EXERCISE OBJECTIVE: In the data that follows, determine how many lines contain the word "under", and give only that number.

==== DATA PROVIDED

-- ==== Sys2Proof/Laws/Encoding.lean ====
section
/-! SUPPORT. The fields of the three figures, and the figures under the masks of the opcode table. -/

namespace Sys2Proof

/-! ### Fields of a figure (30_encoding.md R81 to R84) -/

@[simp] theorem fieldOp_rFigure (op : BitVec 6) (rs rt rd sa : RegNum) (fn : BitVec 6) :
    fieldOp (rFigure op rs rt rd sa fn) = op := by
  apply BitVec.eq_of_getLsbD_eq; intro i hi
  simp only [fieldOp, rFigure, BitVec.getLsbD_extractLsb', BitVec.getLsbD_append]
  interval_cases i <;> simp

@[simp] theorem fieldRs_rFigure (op : BitVec 6) (rs rt rd sa : RegNum) (fn : BitVec 6) :
    fieldRs (rFigure op rs rt rd sa fn) = rs := by
  apply BitVec.eq_of_getLsbD_eq; intro i hi
  simp only [fieldRs, rFigure, BitVec.getLsbD_extractLsb', BitVec.getLsbD_append]
  interval_cases i <;> simp

@[simp] theorem fieldRt_rFigure (op : BitVec 6) (rs rt rd sa : RegNum) (fn : BitVec 6) :
    fieldRt (rFigure op rs rt rd sa fn) = rt := by
  apply BitVec.eq_of_getLsbD_eq; intro i hi
  simp only [fieldRt, rFigure, BitVec.getLsbD_extractLsb', BitVec.getLsbD_append]
  interval_cases i <;> simp

@[simp] theorem fieldRd_rFigure (op : BitVec 6) (rs rt rd sa : RegNum) (fn : BitVec 6) :
    fieldRd (rFigure op rs rt rd sa fn) = rd := by
  apply BitVec.eq_of_getLsbD_eq; intro i hi
  simp only [fieldRd, rFigure, BitVec.getLsbD_extractLsb', BitVec.getLsbD_append]
  interval_cases i <;> simp

@[simp] theorem fieldSa_rFigure (op : BitVec 6) (rs rt rd sa : RegNum) (fn : BitVec 6) :
    fieldSa (rFigure op rs rt rd sa fn) = sa := by
  apply BitVec.eq_of_getLsbD_eq; intro i hi
  simp only [fieldSa, rFigure, BitVec.getLsbD_extractLsb', BitVec.getLsbD_append]
  interval_cases i <;> simp

@[simp] theorem fieldFunct_rFigure (op : BitVec 6) (rs rt rd sa : RegNum) (fn : BitVec 6) :
    fieldFunct (rFigure op rs rt rd sa fn) = fn := by
  apply BitVec.eq_of_getLsbD_eq; intro i hi
  simp only [fieldFunct, rFigure, BitVec.getLsbD_extractLsb', BitVec.getLsbD_append]
  interval_cases i <;> simp

@[simp] theorem fieldOp_iFigure (op : BitVec 6) (rs rt : RegNum) (imm : Imm16) :
    fieldOp (iFigure op rs rt imm) = op := by
  apply BitVec.eq_of_getLsbD_eq; intro i hi
  simp only [fieldOp, iFigure, BitVec.getLsbD_extractLsb', BitVec.getLsbD_append]
  interval_cases i <;> simp

@[simp] theorem fieldRs_iFigure (op : BitVec 6) (rs rt : RegNum) (imm : Imm16) :
    fieldRs (iFigure op rs rt imm) = rs := by
  apply BitVec.eq_of_getLsbD_eq; intro i hi
  simp only [fieldRs, iFigure, BitVec.getLsbD_extractLsb', BitVec.getLsbD_append]
  interval_cases i <;> simp

@[simp] theorem fieldRt_iFigure (op : BitVec 6) (rs rt : RegNum) (imm : Imm16) :
    fieldRt (iFigure op rs rt imm) = rt := by
  apply BitVec.eq_of_getLsbD_eq; intro i hi
  simp only [fieldRt, iFigure, BitVec.getLsbD_extractLsb', BitVec.getLsbD_append]
  interval_cases i <;> simp

@[simp] theorem fieldImm_iFigure (op : BitVec 6) (rs rt : RegNum) (imm : Imm16) :
    fieldImm (iFigure op rs rt imm) = imm := by
  apply BitVec.eq_of_getLsbD_eq; intro i hi
  simp only [fieldImm, iFigure, BitVec.getLsbD_extractLsb', BitVec.getLsbD_append]
  interval_cases i <;> simp

@[simp] theorem fieldOp_jFigure (op : BitVec 6) (target : Target26) : fieldOp (jFigure op target) = op := by
  apply BitVec.eq_of_getLsbD_eq; intro i hi
  simp only [fieldOp, jFigure, BitVec.getLsbD_extractLsb', BitVec.getLsbD_append]
  interval_cases i <;> simp

@[simp] theorem fieldTarget_jFigure (op : BitVec 6) (target : Target26) :
    fieldTarget (jFigure op target) = target := by
  apply BitVec.eq_of_getLsbD_eq; intro i hi
  simp only [fieldTarget, jFigure, BitVec.getLsbD_extractLsb', BitVec.getLsbD_append]
  simp [hi]

/-! ### Figures under a mask -/

theorem rFigure_and (op op' : BitVec 6) (rs rs' rt rt' rd rd' sa sa' : RegNum) (fn fn' : BitVec 6) :
    rFigure op rs rt rd sa fn &&& rFigure op' rs' rt' rd' sa' fn' =
      rFigure (op &&& op') (rs &&& rs') (rt &&& rt') (rd &&& rd') (sa &&& sa') (fn &&& fn') := by
  apply BitVec.eq_of_getLsbD_eq; intro i _
  simp only [rFigure, BitVec.getLsbD_and, BitVec.getLsbD_append]
  split_ifs <;> rfl

theorem iFigure_and (op op' : BitVec 6) (rs rs' rt rt' : RegNum) (imm imm' : Imm16) :
    iFigure op rs rt imm &&& iFigure op' rs' rt' imm' =
      iFigure (op &&& op') (rs &&& rs') (rt &&& rt') (imm &&& imm') := by
  apply BitVec.eq_of_getLsbD_eq; intro i _
  simp only [iFigure, BitVec.getLsbD_and, BitVec.getLsbD_append]
  split_ifs <;> rfl

theorem jFigure_and (op op' : BitVec 6) (target target' : Target26) :
    jFigure op target &&& jFigure op' target' = jFigure (op &&& op') (target &&& target') := by
  apply BitVec.eq_of_getLsbD_eq; intro i _
  simp only [jFigure, BitVec.getLsbD_and, BitVec.getLsbD_append]
  split_ifs <;> rfl

theorem and_ones6 (x : BitVec 6) : x &&& 63#6 = x := by
  have h : (63#6) = BitVec.allOnes 6 := by decide
  rw [h, BitVec.and_allOnes]

theorem and_ones5 (x : BitVec 5) : x &&& 31#5 = x := by
  have h : (31#5) = BitVec.allOnes 5 := by decide
  rw [h, BitVec.and_allOnes]

/-! The masks of the table: a field of the mask is all ones where its value is part of the match. -/

theorem rFigure_mask_3 (op : BitVec 6) (rs rt rd sa : RegNum) (fn : BitVec 6) :
    rFigure op rs rt rd sa fn &&& 0xFC0007FF#32 = rFigure op 0 0 0 sa fn := by
  rw [show 0xFC0007FF#32 = rFigure 63 0 0 0 31 63 by decide, rFigure_and]; simp [and_ones5, and_ones6]

theorem rFigure_mask_2 (op : BitVec 6) (rs rt rd sa : RegNum) (fn : BitVec 6) :
    rFigure op rs rt rd sa fn &&& 0xFC00FFFF#32 = rFigure op 0 0 rd sa fn := by
  rw [show 0xFC00FFFF#32 = rFigure 63 0 0 31 31 63 by decide, rFigure_and]; simp [and_ones5, and_ones6]

theorem rFigure_mask_rs (op : BitVec 6) (rs rt rd sa : RegNum) (fn : BitVec 6) :
    rFigure op rs rt rd sa fn &&& 0xFC1FFFFF#32 = rFigure op 0 rt rd sa fn := by
  rw [show 0xFC1FFFFF#32 = rFigure 63 0 31 31 31 63 by decide, rFigure_and]; simp [and_ones5, and_ones6]

theorem rFigure_mask_rs_rd (op : BitVec 6) (rs rt rd sa : RegNum) (fn : BitVec 6) :
    rFigure op rs rt rd sa fn &&& 0xFC1F07FF#32 = rFigure op 0 rt 0 sa fn := by
  rw [show 0xFC1F07FF#32 = rFigure 63 0 31 0 31 63 by decide, rFigure_and]; simp [and_ones5, and_ones6]

theorem rFigure_mask_rd (op : BitVec 6) (rs rt rd sa : RegNum) (fn : BitVec 6) :
    rFigure op rs rt rd sa fn &&& 0xFFFF07FF#32 = rFigure op rs rt 0 sa fn := by
  rw [show 0xFFFF07FF#32 = rFigure 63 31 31 0 31 63 by decide, rFigure_and]; simp [and_ones5, and_ones6]

theorem rFigure_mask_rt (op : BitVec 6) (rs rt rd sa : RegNum) (fn : BitVec 6) :
    rFigure op rs rt rd sa fn &&& 0xFFE0FFFF#32 = rFigure op rs 0 rd sa fn := by
  rw [show 0xFFE0FFFF#32 = rFigure 63 31 0 31 31 63 by decide, rFigure_and]; simp [and_ones5, and_ones6]

theorem rFigure_mask_float (op : BitVec 6) (rs rt rd sa : RegNum) (fn : BitVec 6) :
    rFigure op rs rt rd sa fn &&& 0xFFE0003F#32 = rFigure op rs 0 0 0 fn := by
  rw [show 0xFFE0003F#32 = rFigure 63 31 0 0 0 63 by decide, rFigure_and]; simp [and_ones5, and_ones6]

theorem iFigure_mask_2 (op : BitVec 6) (rs rt : RegNum) (imm : Imm16) :
    iFigure op rs rt imm &&& 0xFC000000#32 = iFigure op 0 0 0 := by
  rw [show 0xFC000000#32 = iFigure 63 0 0 0 by decide, iFigure_and]; simp [and_ones6]

theorem iFigure_mask_rs (op : BitVec 6) (rs rt : RegNum) (imm : Imm16) :
    iFigure op rs rt imm &&& 0xFC1F0000#32 = iFigure op 0 rt 0 := by
  rw [show 0xFC1F0000#32 = iFigure 63 0 31 0 by decide, iFigure_and]; simp [and_ones5, and_ones6]

theorem iFigure_mask_rt (op : BitVec 6) (rs rt : RegNum) (imm : Imm16) :
    iFigure op rs rt imm &&& 0xFFE00000#32 = iFigure op rs 0 0 := by
  rw [show 0xFFE00000#32 = iFigure 63 31 0 0 by decide, iFigure_and]; simp [and_ones5, and_ones6]

theorem jFigure_mask (op : BitVec 6) (target : Target26) :
    jFigure op target &&& 0xFC000000#32 = jFigure op 0 := by
  rw [show 0xFC000000#32 = jFigure 63 0 by decide, jFigure_and]; simp [and_ones6]

end Sys2Proof
end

========

WRITTEN SOLUTION: 2